Copy every line from the records below that holds the word "Decidable".

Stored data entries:
++++++++++

-- ==== Sys2Proof/Laws/Host.lean ====
section
/-! SUPPORT. What a host access reaches (R61 to R63), what one step does with the next move of the outside, and that every
operation answers a next state. -/

namespace Sys2Proof.Machine

theorem mem_hostRegs (r : HostReg) : r ∈ hostRegs := by
  cases r
  case txfD k => simp [hostRegs]
  case rxfD k => simp [hostRegs]
  all_goals decide

/-- No two registers share an offset. -/
theorem regAt_regOffset (r : HostReg) : regAt (regOffset r) = some r :=
  (show ∀ r ∈ hostRegs, regAt (regOffset r) = some r by decide) r (mem_hostRegs r)

theorem regAt_eq_some {o : Nat} {r : HostReg} : regAt o = some r ↔ o = regOffset r := by
  constructor
  · intro h
    have h' := List.find?_some h
    exact Eq.symm (by simpa using h')
  · rintro rfl
    exact regAt_regOffset r

/-- The register an access reaches. -/
theorem busReg_eq_some {p : Params} {a z : Nat} {r : HostReg} :
    busReg p a z = some r ↔ z = 4 ∧ a = p.seaBase + regOffset r := by
  simp only [busReg]
  split
  · rw [regAt_eq_some]
    omega
  · simp only [reduceCtorEq, false_iff]
    omega

/-- A step takes the next move of the outside. -/
theorem step_cons {s : State} {e : Input} {rest : List Input} (h : s.inputs = e :: rest) :
    step s = takeInput e { s with inputs := rest } := by
  simp [step, h]

/-- A write to a register other than `CMD`. -/
theorem hostWrite_reg {r : HostReg} (v : Word) {s : State} (hb : s.busy = false) (hr : r ≠ .cmd) :
    hostWrite (s.par.seaBase + regOffset r) 4 v s = .next (writeReg r v s) := by
  simp only [hostWrite, hb, Bool.false_eq_true, if_false]
  rw [busReg_eq_some.2 ⟨rfl, rfl⟩]
  cases r <;> simp_all

/-- A write to `CMD`. -/
theorem hostWrite_cmd (v : Word) {s : State} (hb : s.busy = false) :
    hostWrite (s.par.seaBase + regOffset .cmd) 4 v s = issue v s := by
  simp only [hostWrite, hb, Bool.false_eq_true, if_false]
  rw [busReg_eq_some.2 ⟨rfl, rfl⟩]

/-- Every operation ends in a next state: a refused command is one (R230). -/
theorem exec_next (i : Instr) (s : State) : ∃ t, exec i s = .next t := by
  cases i <;> exact ⟨_, rfl⟩

theorem kindCode_kindOfCode (c : BitVec 2) : kindCode (kindOfCode c) = c := by
  revert c
  decide

theorem bitOfFormat_formatOfBit (b : Bool) : bitOfFormat (formatOfBit b) = b := by cases b <;> rfl

end Sys2Proof.Machine
end

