/-- Settles O50: the loop over the flagged mailboxes writes each component of the state by itself. -/
theorem isrFdResult : Obligations.IsrFdResult := by
  intro s hl hm hrx htx hmb lo hi fl mb flagged isRx rd room
  have hdata : s.act.rxmb.toNat < fdTxData s := by unfold fdTxData; omega
  have hexec : exec .isrFd s = .next (isrFdRun fl flagged hi.2 s) := exec_isrFd hl hm hrx htx hdata rfl rfl rfl
  have hflag : mb ∈ flagged ↔ fl.getLsbD mb = true := by
    simp only [flagged, List.mem_filter, List.mem_range, and_iff_right_iff_imp]
    exact BitVec.lt_of_getLsbD
  clear_value flagged fl hi
  have hoff := offered_offeredAll hrx rd.1
  have htxq : (isrFdRun fl flagged hi.2 s).txq = if mb ∈ flagged then drained s.txq else s.txq := rfl
  refine ⟨_, hexec, rfl, hoff.wf, hoff.queue, hoff.cap, hoff.rd, hoff.mem, hoff.peak,
    fun n hn => overflowed_bit_low _ _ _ hn, overflowed_bit_three _ _ _, fun h => ?_, fun h => ?_, ?_⟩
  · rw [htxq, if_neg (by simp [hflag, h])]
  · rw [htxq, if_pos (hflag.2 h)]
    exact drained_drained htx
  · rfl

/-! ## The interrupt agent's turn (R208, R212, R243) -/

/-- Settles O5: the handler of the mode, which outside `RUNNING` is outside its precondition. -/
theorem stepRunsHandler : Obligations.StepRunsHandler := by
  intro s rest hs
  have hstep : step s = handlerTurn { s with inputs := rest } := step_cons hs
  rw [hstep, handlerTurn]
  refine ⟨fun _ hm => ?_, fun _ hm => ?_, fun hl => ?_⟩
  · simp only [hm]
  · simp only [hm]
  · cases s.mode <;> simp [exec, execIsrc, execIsrFd, hl]

end Sys2Proof.Machine

/-! The statements of the exceptions file: no step faults, every command ends with the code the refusal table gives it, and
a refused command changes nothing but `CMDSTAT.ERR`. -/

namespace Sys2Proof.Machine

/-- Settles O15: whatever the next move of the outside is, it ends in a next state (`takeInput_next`). -/
theorem stepAlwaysAnswers : Obligations.StepAlwaysAnswers := step_next

/-! ## How a command ends (R230) -/

/-- A command took `s` to `t` and ended with a code that `P` allows: accepted, or refused with no effect but the code. -/
def EndsWith (P : ErrCode → Prop) (s t : State) : Prop := P t.err ∧ (t.err ≠ .none → t = { s with err := t.err })

theorem endsWith_refuse {P : ErrCode → Prop} {c : ErrCode} (h : P c) (s : State) : EndsWith P s (refuse c s) :=
  ⟨h, fun _ => rfl⟩

theorem endsWith_of_accepted {P : ErrCode → Prop} {s t : State} (ht : t.err = .none) (h : P .none) : EndsWith P s t :=
  ⟨ht.symm ▸ h, fun hne => absurd ht hne⟩

/-- A command with one check: refused with the check's code where it fails, accepted otherwise. -/
theorem endsWith_check {c bad good : Prop} [Decidable c] {code : ErrCode} {s t : State} (hbad : c → bad)
    (hgood : ¬ c → good) (ht : t.err = .none) :
    EndsWith (fun e => (bad ∧ e = code) ∨ (good ∧ e = .none)) s (if c then refuse code s else t) := by
  split
  · next hc => exact endsWith_refuse (.inl ⟨hbad hc, rfl⟩) s
  · next hc => exact endsWith_of_accepted ht (.inr ⟨hgood hc, rfl⟩)

/-- BEGIN and BEGINFD check `LIFE` before the kind of the configuration (R234). -/
theorem endsWith_begin {c bad good : Prop} [Decidable c] {s t : State} (hbad : c → bad) (hgood : ¬ c → good)
    (ht : t.err = .none) :
    EndsWith (fun e => (s.life ≠ .uninit ∧ e = .badState) ∨ (s.life = .uninit ∧ bad ∧ e = .badOperand)
        ∨ (s.life = .uninit ∧ good ∧ e = .none)) s
      (if s.life ≠ .uninit then refuse .badState s else if c then refuse .badOperand s else t) := by
  by_cases hl : s.life = .uninit
  · rw [if_neg (not_not.2 hl)]
    split
    · next hc => exact endsWith_refuse (.inr (.inl ⟨hl, hbad hc, rfl⟩)) s
    · next hc => exact endsWith_of_accepted ht (.inr (.inr ⟨hl, hgood hc, rfl⟩))
  · rw [if_pos hl]
    exact endsWith_refuse (.inl ⟨hl, rfl⟩) s

/-! ## What the operations leave in `CMDSTAT.ERR` -/

/-- The handler operations have no refusal (R211, R232). -/
theorem HandlerOnly.err {s t : State} (h : HandlerOnly s t) : t.err = s.err := by
  obtain ⟨ht, -⟩ := h
  rw [ht]

theorem beginPhaseA_err (m : Mode) (e : Word × Port) (s : State) : (beginPhaseA m e s).err = .none := by
  by_cases he : e.1 = 0
  · rw [beginPhaseA_of_eq_zero m s he]
  · rw [beginPhaseA_of_ne_zero m s he]

theorem sendRemote_err (f : Frame) (l : List Nat) (s : State) : (sendRemote f l s).err = s.err := by
  rw [sendRemote_eq]
  rcases scanMailboxes l s.port with ⟨_ | i, p⟩
  · rfl
  · rfl

theorem sendData_err (f : Frame) (mb : Nat) (s : State) : (sendData f mb s).err = s.err := by
  by_cases h : (portMbCode mb s.port).1 = .inactive ∧ s.txq.cnt = 0
  · rw [sendData_of_free h]
  · by_cases hfull : s.txq.cnt = s.txq.cap
    · rw [sendData_of_full h hfull]
    · rw [sendData_of_room h hfull]

theorem sendFrame_err (f : Frame) (first mb : Nat) (s : State) : (sendFrame f first mb s).err = s.err := by
  rw [sendFrame]
  split
  · exact sendRemote_err _ _ _
  · exact sendData_err _ _ _

theorem recvFrame_err {m : Mode} {s t : State} {f : Frame} (h : recvFrame m s = some (f, t)) : t.err = s.err := by
  simp only [recvFrame] at h
  split at h
  · cases h
  · split at h
    · cases h
    · cases h
      rfl

theorem recvIn_err (m : Mode) (s : State) : (recvIn m s).err = .none := by
  rw [recvIn]
  split
  · rfl
  · next h => exact recvFrame_err h

theorem dispatchIn_err (m : Mode) (notify : Bool) (s : State) : (dispatchIn m notify s).err = .none := by
  rw [dispatchIn]
  split
  · rfl
  · next h =>
    simp only [onFlag_emit, setR1_err, setR0_err]
    exact recvFrame_err h

/-! ## The refusal table (R232, R234) -/

/-- PPM's check: the other factor of `W`, the quanta of a bit, is never 0 (R137). -/
theorem clockCount_eq_zero_iff (t : Timing) : clockCount t = 0 ↔ t.rate = 0 ∨ t.brp = 0 ∨ t.div = 0 := by
  have htq : tqA t ≠ 0 := by unfold tqA; omega
  simp [clockCount, htq, BitVec.toNat_eq, or_assoc]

++++++++++

▶ [Solution below]
theorem endsWith_check {c bad good : Prop} [Decidable c] {code : ErrCode} {s t : State} (hbad : c → bad)
theorem endsWith_begin {c bad good : Prop} [Decidable c] {s t : State} (hbad : c → bad) (hgood : ¬ c → good)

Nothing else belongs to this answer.